Шарль пережил свое итальянское путешествие на три года. Отправившись посмотреть игру в теннис в Амбуаз, он ударился головой о расшатанную дверь и умер от поражения головного мозга в возрасте двадцати восьми лет. Поскольку его дети умерли раньше него, трон перешел к его племяннику герцогу Орлеанскому, который стал Людовиком XII (1498). Людовик родился у Карла Орлеанского, когда поэту было семьдесят лет, ему было тридцать шесть, и он уже был слаб здоровьем. Его нравы были ненормально приличными для того времени, а манеры — настолько откровенными и приветливыми, что Франция научилась любить его, несмотря на его бесполезные войны. Казалось бы, он был виновен в неучтивости, когда в год своего воцарения развелся с Жанной де Франс, дочерью Людовика XI; но этот уступчивый король заставил его жениться на некрасивой девушке, когда ему было всего одиннадцать лет. Он так и не смог развить к ней привязанность; и вот теперь он уговорил Александра VI — в обмен на французскую невесту, графство и пенсию сыну папы, Цезарю Борджиа, — аннулировать этот брак по причине кровосмешения и разрешить ему союз с овдовевшей Анной Бретанской, которая носила в своем туалете герцогство. Они поселились в Блуа и явили Франции королевский образец взаимной преданности и верности.

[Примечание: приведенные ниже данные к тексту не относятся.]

-- ==== Sys2Proof/Machine/Lagrange.lean ====
section
/-! DEFINITION. The Lagrange-basis generator and the Lagrange interpolation engine (42_lagrange.md): the functions, then
LBASIS and LINTERP. -/

namespace Sys2Proof.Machine

/-! ## The Lagrange functions -/

/-- One pass of `lagrange_basis`'s loop (42_lagrange.md R160): the running numerator and denominator take the factor of
`j`; `j = i` is left out. -/
def basisStep (xs : Poly) (i : Nat) (nd : Poly × Element) (j : Nat) : Poly × Element :=
  if j = i then nd
  else (polyMul nd.1 [gfNeg (coeff xs j), 0x01#8], gfMul nd.2 (gfAdd (coeff xs i) (coeff xs j)))

/-- The numerator and denominator after the loop (42_lagrange.md R160), from `[0x01]` and `0x01`. -/
def basisProducts (i : Nat) (xs : Poly) : Poly × Element := (List.range xs.length).foldl (basisStep xs i) ([0x01#8], 0x01#8)

/-- `lagrange_basis` for `i < len(xs)` (42_lagrange.md R160): ZERO_INVERSE when the denominator is 0. -/
def lagrangeBasis (i : Nat) (xs : Poly) : Except Cause Poly :=
  match gfInv (basisProducts i xs).2 with
  | some x => .ok (polyScale (basisProducts i xs).1 x)
  | none => .error .zeroInverse

/-- Some `j < k` have `xs[j] = xs[k]` (42_lagrange.md R161). -/
def hasDuplicate : Poly → Bool
  | [] => false
  | x :: xs => xs.contains x || hasDuplicate xs

/-- One pass of `lagrange_interp`'s loop (42_lagrange.md R161). -/
def interpStep (xs ys : Poly) (r : Except Cause Poly) (i : Nat) : Except Cause Poly :=
  match r, lagrangeBasis i xs with
  | .ok p, .ok l => .ok (polyAdd p (polyScale l (coeff ys i)))
  | .error c, _ => .error c
  | .ok _, .error c => .error c

/-- `lagrange_interp` (42_lagrange.md R161): LENGTH_MISMATCH, then DUPLICATE_X, before any basis. -/
def lagrangeInterp (xs ys : Poly) : Except Cause Poly :=
  if xs.length ≠ ys.length then .error .lengthMismatch
  else if hasDuplicate xs then .error .duplicateX
  else (List.range xs.length).foldl (interpStep xs ys) (.ok [])

/-! ## The instructions -/

/-- LBASIS (42_lagrange.md R163): INDEX_RANGE, then ZERO_INVERSE. -/
def execLbasis (d a : VReg) (b : EReg) (s : State) : Result :=
  if (s.readV a).length ≤ indexOf (s.readE b) then s.raise .indexRange (.lbasis d a b)
  else match lagrangeBasis (indexOf (s.readE b)) (s.readV a) with
    | .ok p => (s.writeV d p).retire
    | .error c => s.raise c (.lbasis d a b)

/-- LINTERP (42_lagrange.md R164): LENGTH_MISMATCH, then DUPLICATE_X. -/
def execLinterp (d a b : VReg) (s : State) : Result :=
  match lagrangeInterp (s.readV a) (s.readV b) with
  | .ok p => (s.writeV d p).retire
  | .error c => s.raise c (.linterp d a b)

end Sys2Proof.Machine
end

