-- ==== Sys2Proof/Machine/Assembler.lean ====
section
/-! DEFINITION. The assembly language (30_encoding.md R100 to R104): the pseudo-instructions, the disassembler and the
assembler. Text is a list of characters. Points the spec leaves open are log 14. -/

namespace Sys2Proof.Machine

/-- Source text. -/
abbrev Text := List Char

/-! ## Pseudo-instructions (30_encoding.md R103) -/

/-- The pseudo-instructions. -/
inductive Pseudo where
  | gsub (d a b : EReg)
  | psub (d a b : VReg)
  | pneg (d a : VReg)
  | eclr (d : EReg)
  | vempty (d : VReg)
  | branch (off : Int)
deriving DecidableEq, Repr

/-- The one instruction a pseudo-instruction stands for (30_encoding.md R103). -/
def Pseudo.expand : Pseudo → Instr
  | .gsub d a b => .gadd d a b
  | .psub d a b => .padd d a b
  | .pneg d a => .vmov d a
  | .eclr d => .eli d 0x00#8
  | .vempty d => .vclr d 0
  | .branch off => .jmp off

/-! ## Names -/

/-- The canonical spelling of a mnemonic (30_encoding.md R100, R104). -/
def mnemonicName : Mnemonic → Text
  | .gadd => "GADD".toList
  | .gneg => "GNEG".toList
  | .gmul => "GMUL".toList
  | .ginv => "GINV".toList
  | .peval => "PEVAL".toList
  | .padd => "PADD".toList
  | .pmul => "PMUL".toList
  | .pscale => "PSCALE".toList
  | .lbasis => "LBASIS".toList
  | .linterp => "LINTERP".toList
  | .eli => "ELI".toList
  | .emov => "EMOV".toList
  | .einc => "EINC".toList
  | .eld => "ELD".toList
  | .est => "EST".toList
  | .vld => "VLD".toList
  | .vst => "VST".toList
  | .vmov => "VMOV".toList
  | .vlen => "VLEN".toList
  | .vget => "VGET".toList
  | .vset => "VSET".toList
  | .vclr => "VCLR".toList
  | .halt => "HALT".toList
  | .nop => "NOP".toList
  | .jmp => "JMP".toList
  | .beq => "BEQ".toList
  | .bne => "BNE".toList

/-! ## The disassembler (30_encoding.md R104) -/

/-- A hexadecimal digit, upper case (00_scope.md R15). -/
def hexDigit (n : Nat) : Char := ("0123456789ABCDEF".toList).getD (n % 16) '0'

/-- The low `k` hexadecimal digits of a number. -/
def hexDigits : Nat → Nat → Text
  | 0, _ => []
  | k + 1, n => hexDigits k (n / 16) ++ [hexDigit n]

/-- `0x` and `k` digits. -/
def hexText (k n : Nat) : Text := '0' :: 'x' :: hexDigits k n

/-- A number in decimal. -/
def decText (n : Nat) : Text := Nat.toDigits 10 n

/-- A signed number in decimal. -/
def intText (i : Int) : Text := if i < 0 then '-' :: decText i.natAbs else decText i.natAbs

/-- `e0` to `e15`. -/
def eText (r : EReg) : Text := 'e' :: decText r.val
/-- `v0` to `v7`. -/
def vText (r : VReg) : Text := 'v' :: decText r.val

/-- Operands separated by a comma and a space. -/
def joinOperands : List Text → Text
  | [] => []
  | [x] => x
  | x :: xs => x ++ ", ".toList ++ joinOperands xs

/-- The operands of an instruction in the order of 30_encoding.md R101, in the spelling of R104. -/
def operandTexts : Instr → List Text
  | .gadd d a b => [eText d, eText a, eText b]
  | .gneg d a => [eText d, eText a]
  | .gmul d a b => [eText d, eText a, eText b]
  | .ginv d a => [eText d, eText a]
  | .peval d a b => [eText d, vText a, eText b]
  | .padd d a b => [vText d, vText a, vText b]
  | .pmul d a b => [vText d, vText a, vText b]
  | .pscale d a b => [vText d, vText a, eText b]
  | .lbasis d a b => [vText d, vText a, eText b]
  | .linterp d a b => [vText d, vText a, vText b]
  | .eli d imm => [eText d, hexText 2 imm.toNat]
  | .emov d a => [eText d, eText a]
  | .einc d a => [eText d, eText a]
  | .eld r addr => [eText r, hexText 3 addr]
  | .est r addr => [eText r, hexText 3 addr]
  | .vld r len addr => [vText r, hexText 3 addr, decText len]
  | .vst r addr => [vText r, hexText 3 addr]
  | .vmov d a => [vText d, vText a]
  | .vlen d a => [eText d, vText a]
  | .vget d a b => [eText d, vText a, eText b]
  | .vset d a b => [vText d, eText a, eText b]
  | .vclr d len => [vText d, hexText 2 len]
  | .halt => []
  | .nop => []
  | .jmp off => [intText off]
  | .beq a b off => [eText a, eText b, intText off]
  | .bne a b off => [eText a, eText b, intText off]

/-- The canonical text of an instruction (30_encoding.md R104). -/
def instrText (i : Instr) : Text :=
  match operandTexts i with
  | [] => mnemonicName i.mnemonic
  | ops => mnemonicName i.mnemonic ++ ' ' :: joinOperands ops

/-- The disassembly of a word; an illegal word prints as `.word` (30_encoding.md R104). -/
def disassemble (w : Word) : Text :=
  match decode w with
  | .ok i => instrText i
  | .error _ => ".word ".toList ++ hexText 8 w.toNat

/-! ## Lexical syntax (30_encoding.md R100) -/

/-- Blank characters between the parts of a line. -/
def isBlank (c : Char) : Bool := c == ' ' || c == '\t' || c == '\r'

/-- Without blanks at either end. -/
def trim (t : Text) : Text := ((t.dropWhile isBlank).reverse.dropWhile isBlank).reverse

/-- Without the comment, which begins at `;`. -/
def withoutComment (t : Text) : Text := t.takeWhile (fun c => c != ';')

/-- The pieces between separators. -/
def splitAtChar (sep : Char) : Text → List Text
  | [] => [[]]
  | c :: t =>
    match splitAtChar sep t with
    | [] => [[c]]
    | p :: ps => if c == sep then [] :: p :: ps else (c :: p) :: ps

/-- A letter or `_`. -/
def isNameStart (c : Char) : Bool := c.isAlpha || c == '_'
/-- A letter, a digit or `_`. -/
def isNameChar (c : Char) : Bool := c.isAlphanum || c == '_'

/-- An identifier: a letter or `_`, then letters, digits or `_`. -/
def isName : Text → Bool
  | [] => false
  | c :: t => isNameStart c && t.all isNameChar

/-- A decimal digit. -/
def decValue (c : Char) : Option Nat := if c.isDigit then some (c.toNat - '0'.toNat) else none

/-- A hexadecimal digit of either case. -/
def hexValue (c : Char) : Option Nat :=
  if c.isDigit then some (c.toNat - '0'.toNat)
  else if 'a' ≤ c.toLower ∧ c.toLower ≤ 'f' then some (c.toLower.toNat - 'a'.toNat + 10)
  else none

/-- The value of digits in a base, after the digits already read. -/
def digitsValue (value : Char → Option Nat) (base : Nat) : Nat → Text → Option Nat
  | acc, [] => some acc
  | acc, c :: t =>
    match value c with
    | some d => digitsValue value base (acc * base + d) t
    | none => none

/-- A decimal number without a sign. -/
def decimal? (t : Text) : Option Nat := if t.isEmpty then none else digitsValue decValue 10 0 t

/-- A number: decimal, with a minus sign or without, or hexadecimal with the prefix `0x` (30_encoding.md R100). -/
def number? : Text → Option Int
  | '0' :: 'x' :: t => if t.isEmpty then none else (digitsValue hexValue 16 0 t).map Int.ofNat
  | '-' :: t => (decimal? t).map (fun n => - Int.ofNat n)
  | t => (decimal? t).map Int.ofNat

/-! ## Operands (30_encoding.md R101, R102) -/

/-- `e0` to `e15`, in either case. -/
def eOperand? (t : Text) : Option EReg := (List.finRange 16).find? (fun r => eText r == t.map Char.toLower)

/-- `v0` to `v7`, in either case. -/
def vOperand? (t : Text) : Option VReg := (List.finRange 8).find? (fun r => vText r == t.map Char.toLower)

/-- A number of 0 to `bound`; the assembler rejects a value outside the field's range (30_encoding.md R101). -/
def countOperand? (bound : Nat) (t : Text) : Option Nat :=
  match number? t with
  | some n => if 0 ≤ n ∧ n ≤ Int.ofNat bound then some n.toNat else none
  | none => none

/-- The labels of a program and the IMEM indices they name. -/
abbrev Labels := List (Text × Nat)

/-- A branch target of the instruction at index `p`: a number is the offset itself, a label at index `t` gives `t - p`
(30_encoding.md R102). -/
def targetOperand? (labels : Labels) (p : Nat) (t : Text) : Option Int :=
  let off : Option Int := if isName t then (labels.lookup t).map (fun k => Int.ofNat k - Int.ofNat p) else number? t
  match off with
  | some n => if offsetFits n then some n else none
  | none => none

/-- The instruction a mnemonic and its operands spell (30_encoding.md R101). -/
def instrOf? (labels : Labels) (p : Nat) : Mnemonic → List Text → Option Instr
  | .gadd, [d, a, b] => do return .gadd (← eOperand? d) (← eOperand? a) (← eOperand? b)
  | .gneg, [d, a] => do return .gneg (← eOperand? d) (← eOperand? a)
  | .gmul, [d, a, b] => do return .gmul (← eOperand? d) (← eOperand? a) (← eOperand? b)
  | .ginv, [d, a] => do return .ginv (← eOperand? d) (← eOperand? a)
  | .peval, [d, a, b] => do return .peval (← eOperand? d) (← vOperand? a) (← eOperand? b)
  | .padd, [d, a, b] => do return .padd (← vOperand? d) (← vOperand? a) (← vOperand? b)
  | .pmul, [d, a, b] => do return .pmul (← vOperand? d) (← vOperand? a) (← vOperand? b)
  | .pscale, [d, a, b] => do return .pscale (← vOperand? d) (← vOperand? a) (← eOperand? b)
  | .lbasis, [d, a, b] => do return .lbasis (← vOperand? d) (← vOperand? a) (← eOperand? b)
  | .linterp, [d, a, b] => do return .linterp (← vOperand? d) (← vOperand? a) (← vOperand? b)
  | .eli, [d, n] => do return .eli (← eOperand? d) (BitVec.ofNat 8 (← countOperand? 255 n))
  | .emov, [d, a] => do return .emov (← eOperand? d) (← eOperand? a)
  | .einc, [d, a] => do return .einc (← eOperand? d) (← eOperand? a)
  | .eld, [r, n] => do return .eld (← eOperand? r) (← countOperand? 4095 n)
  | .est, [r, n] => do return .est (← eOperand? r) (← countOperand? 4095 n)
  | .vld, [r, n, l] => do return .vld (← vOperand? r) (← countOperand? 255 l) (← countOperand? 4095 n)
  | .vst, [r, n] => do return .vst (← vOperand? r) (← countOperand? 4095 n)
  | .vmov, [d, a] => do return .vmov (← vOperand? d) (← vOperand? a)
  | .vlen, [d, a] => do return .vlen (← eOperand? d) (← vOperand? a)
  | .vget, [d, a, b] => do return .vget (← eOperand? d) (← vOperand? a) (← eOperand? b)
  | .vset, [d, a, b] => do return .vset (← vOperand? d) (← eOperand? a) (← eOperand? b)
  | .vclr, [d, l] => do return .vclr (← vOperand? d) (← countOperand? 255 l)
  | .halt, [] => some .halt
  | .nop, [] => some .nop
  | .jmp, [t] => do return .jmp (← targetOperand? labels p t)
  | .beq, [a, b, t] => do return .beq (← eOperand? a) (← eOperand? b) (← targetOperand? labels p t)
  | .bne, [a, b, t] => do return .bne (← eOperand? a) (← eOperand? b) (← targetOperand? labels p t)
  | _, _ => none

/-- The pseudo-instruction a name and its operands spell (30_encoding.md R103). -/
def pseudoOf? (labels : Labels) (p : Nat) (name : Text) (ops : List Text) : Option Pseudo :=
  if name == "GSUB".toList then
    match ops with
    | [d, a, b] => do return .gsub (← eOperand? d) (← eOperand? a) (← eOperand? b)
    | _ => none
  else if name == "PSUB".toList then
    match ops with
    | [d, a, b] => do return .psub (← vOperand? d) (← vOperand? a) (← vOperand? b)
    | _ => none
  else if name == "PNEG".toList then
    match ops with
    | [d, a] => do return .pneg (← vOperand? d) (← vOperand? a)
    | _ => none
  else if name == "ECLR".toList then
    match ops with
    | [d] => do return .eclr (← eOperand? d)
    | _ => none
  else if name == "VEMPTY".toList then
    match ops with
    | [d] => do return .vempty (← vOperand? d)
    | _ => none
  else if name == "B".toList then
    match ops with
    | [t] => do return .branch (← targetOperand? labels p t)
    | _ => none
  else none

/-! ## Lines and programs (30_encoding.md R100) -/

/-- A line without its comment: the label it defines, if any, and its statement, blanks trimmed. -/
structure Line where
  label : Option Text
  statement : Text
deriving DecidableEq, Repr

/-- A label is an identifier followed by `:` at the start of a line (30_encoding.md R100). -/
def lineOf (raw : Text) : Line :=
  let t := trim (withoutComment raw)
  let name := t.takeWhile isNameChar
  match t.dropWhile isNameChar with
  | ':' :: rest => if isName name then { label := some name, statement := trim rest } else { label := none, statement := t }
  | _ => { label := none, statement := t }

/-- The operands of a statement: none, or texts separated by commas. -/
def operandsOf (t : Text) : List Text := if (trim t).isEmpty then [] else (splitAtChar ',' t).map trim

/-- The instruction a statement at index `p` stands for; mnemonics are case-insensitive (30_encoding.md R100). -/
def statementInstr? (labels : Labels) (p : Nat) (t : Text) : Option Instr :=
  let name := (t.takeWhile isNameChar).map Char.toUpper
  let rest := t.dropWhile isNameChar
  let separated : Bool := match rest with
    | [] => true
    | c :: _ => isBlank c
  if separated then
    match Mnemonic.all.find? (fun m => mnemonicName m == name) with
    | some m => instrOf? labels p m (operandsOf rest)
    | none => (pseudoOf? labels p name (operandsOf rest)).map Pseudo.expand
  else none

/-- Why a program does not assemble. -/
inductive AsmError where
  /-- Two lines define the same label (log 14). -/
  | duplicateLabel (name : Text)
  /-- A statement is none of 30_encoding.md R101 to R103, or a value is outside its field's range. -/
  | badStatement (text : Text)
deriving DecidableEq, Repr

/-- The labels of lines whose first statement has index `p`: each names the index of the next instruction. -/
def labelsOf : Nat → List Line → Labels
  | _, [] => []
  | p, l :: ls =>
    let rest := labelsOf (if l.statement.isEmpty then p else p + 1) ls
    match l.label with
    | some name => (name, p) :: rest
    | none => rest

/-- The first label that is defined twice. -/
def duplicateLabel? : Labels → Option Text
  | [] => none
  | (name, _) :: ls => if (ls.lookup name).isSome then some name else duplicateLabel? ls

/-- The words of lines whose first statement has index `p`. -/
def wordsOf (labels : Labels) : Nat → List Line → Except AsmError (List Word)
  | _, [] => .ok []
  | p, l :: ls =>
    if l.statement.isEmpty then wordsOf labels p ls
    else match statementInstr? labels p l.statement with
      | some i =>
        match wordsOf labels (p + 1) ls with
        | .ok ws => .ok (encode i :: ws)
        | .error e => .error e
      | none => .error (.badStatement l.statement)

/-- Assemble a source text whose first instruction is at IMEM index `start` (30_encoding.md R100). -/
def assemble (start : Nat) (source : Text) : Except AsmError (List Word) :=
  let lines := (splitAtChar '\n' source).map lineOf
  match duplicateLabel? (labelsOf start lines) with
  | some name => .error (.duplicateLabel name)
  | none => wordsOf (labelsOf start lines) start lines

end Sys2Proof.Machine
end

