/-! ## setHostData -/

@[simp] theorem setHostData_params (w : Word) : (s.setHostData w).params = s.params := rfl
@[simp] theorem setHostData_e (w : Word) : (s.setHostData w).e = s.e := rfl
@[simp] theorem setHostData_v (w : Word) : (s.setHostData w).v = s.v := rfl
@[simp] theorem setHostData_pc (w : Word) : (s.setHostData w).pc = s.pc := rfl
@[simp] theorem setHostData_engState (w : Word) : (s.setHostData w).engState = s.engState := rfl
@[simp] theorem setHostData_cause (w : Word) : (s.setHostData w).cause = s.cause := rfl
@[simp] theorem setHostData_faultPc (w : Word) : (s.setHostData w).faultPc = s.faultPc := rfl
@[simp] theorem setHostData_faultInstr (w : Word) : (s.setHostData w).faultInstr = s.faultInstr := rfl
@[simp] theorem setHostData_ieDone (w : Word) : (s.setHostData w).ieDone = s.ieDone := rfl
@[simp] theorem setHostData_ieFault (w : Word) : (s.setHostData w).ieFault = s.ieFault := rfl
@[simp] theorem setHostData_accErr (w : Word) : (s.setHostData w).accErr = s.accErr := rfl
@[simp] theorem setHostData_abortPending (w : Word) : (s.setHostData w).abortPending = s.abortPending := rfl
@[simp] theorem setHostData_imem (w : Word) : (s.setHostData w).imem = s.imem := rfl
@[simp] theorem setHostData_dmem (w : Word) : (s.setHostData w).dmem = s.dmem := rfl
@[simp] theorem setHostData_rst (w : Word) : (s.setHostData w).rst = s.rst := rfl
@[simp] theorem setHostData_schedule (w : Word) : (s.setHostData w).schedule = s.schedule := rfl
@[simp] theorem setHostData_hostData (w : Word) : (s.setHostData w).hostData = w := rfl
@[simp] theorem setHostData_freeDraws (w : Word) : (s.setHostData w).freeDraws = s.freeDraws := rfl

/-! ## setFreeDraws -/

@[simp] theorem setFreeDraws_params (n : Nat) : (s.setFreeDraws n).params = s.params := rfl
@[simp] theorem setFreeDraws_e (n : Nat) : (s.setFreeDraws n).e = s.e := rfl
@[simp] theorem setFreeDraws_v (n : Nat) : (s.setFreeDraws n).v = s.v := rfl
@[simp] theorem setFreeDraws_pc (n : Nat) : (s.setFreeDraws n).pc = s.pc := rfl
@[simp] theorem setFreeDraws_engState (n : Nat) : (s.setFreeDraws n).engState = s.engState := rfl
@[simp] theorem setFreeDraws_cause (n : Nat) : (s.setFreeDraws n).cause = s.cause := rfl
@[simp] theorem setFreeDraws_faultPc (n : Nat) : (s.setFreeDraws n).faultPc = s.faultPc := rfl
@[simp] theorem setFreeDraws_faultInstr (n : Nat) : (s.setFreeDraws n).faultInstr = s.faultInstr := rfl
@[simp] theorem setFreeDraws_ieDone (n : Nat) : (s.setFreeDraws n).ieDone = s.ieDone := rfl
@[simp] theorem setFreeDraws_ieFault (n : Nat) : (s.setFreeDraws n).ieFault = s.ieFault := rfl
@[simp] theorem setFreeDraws_accErr (n : Nat) : (s.setFreeDraws n).accErr = s.accErr := rfl
@[simp] theorem setFreeDraws_abortPending (n : Nat) : (s.setFreeDraws n).abortPending = s.abortPending := rfl
@[simp] theorem setFreeDraws_imem (n : Nat) : (s.setFreeDraws n).imem = s.imem := rfl
@[simp] theorem setFreeDraws_dmem (n : Nat) : (s.setFreeDraws n).dmem = s.dmem := rfl
@[simp] theorem setFreeDraws_rst (n : Nat) : (s.setFreeDraws n).rst = s.rst := rfl
@[simp] theorem setFreeDraws_schedule (n : Nat) : (s.setFreeDraws n).schedule = s.schedule := rfl
@[simp] theorem setFreeDraws_hostData (n : Nat) : (s.setFreeDraws n).hostData = s.hostData := rfl
@[simp] theorem setFreeDraws_freeDraws (n : Nat) : (s.setFreeDraws n).freeDraws = n := rfl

Людовик XII наглядно продемонстрировал превосходство характера над интеллектом. Он не обладал таким проницательным умом, как Людовик XI, но у него была добрая воля и здравый смысл, а также достаточно ума, чтобы делегировать многие свои полномочия мудро выбранным помощникам. Он оставил управление и большую часть политики своему пожизненному другу Жоржу, кардиналу д’Амбуазу; и этот благоразумный и любезный прелат управлял делами так хорошо, что капризная публика, когда возникала какая-нибудь новая задача, пожимала плечами и говорила: «Пусть этим займется Жорж».14 Франция с изумлением обнаружила, что ее налоги уменьшились сначала на десятую часть, потом на треть. Король, хотя и выросший в богатстве, тратил как можно меньше на себя и свой двор и не откармливал фаворитов. Он отменил продажу должностей, запретил магистратам принимать подарки, открыл государственную почтовую службу для частного пользования и обязал себя выбирать на любую административную вакансию одного из трех человек, назначенных судебной властью, и не смещать ни одного государственного служащего иначе как после открытого разбирательства и доказательства его нечестности или некомпетентности. Некоторые комедианты и придворные высмеивали его экономику, но он воспринимал их юмор в хорошем духе. «Среди своих насмешек, — говорил он, — они иногда могут сообщить нам полезные истины; пусть развлекаются, если уважают честь женщин….. Я скорее рассмешу придворных своей скупостью, чем заставлю плакать свой народ своей экстравагантностью».15 Самым верным средством угодить ему было показать какой-нибудь новый способ принести пользу народу.16 Они выразили свою благодарность, назвав его Père du Peuple. Никогда на своей памяти Франция не знала такого процветания.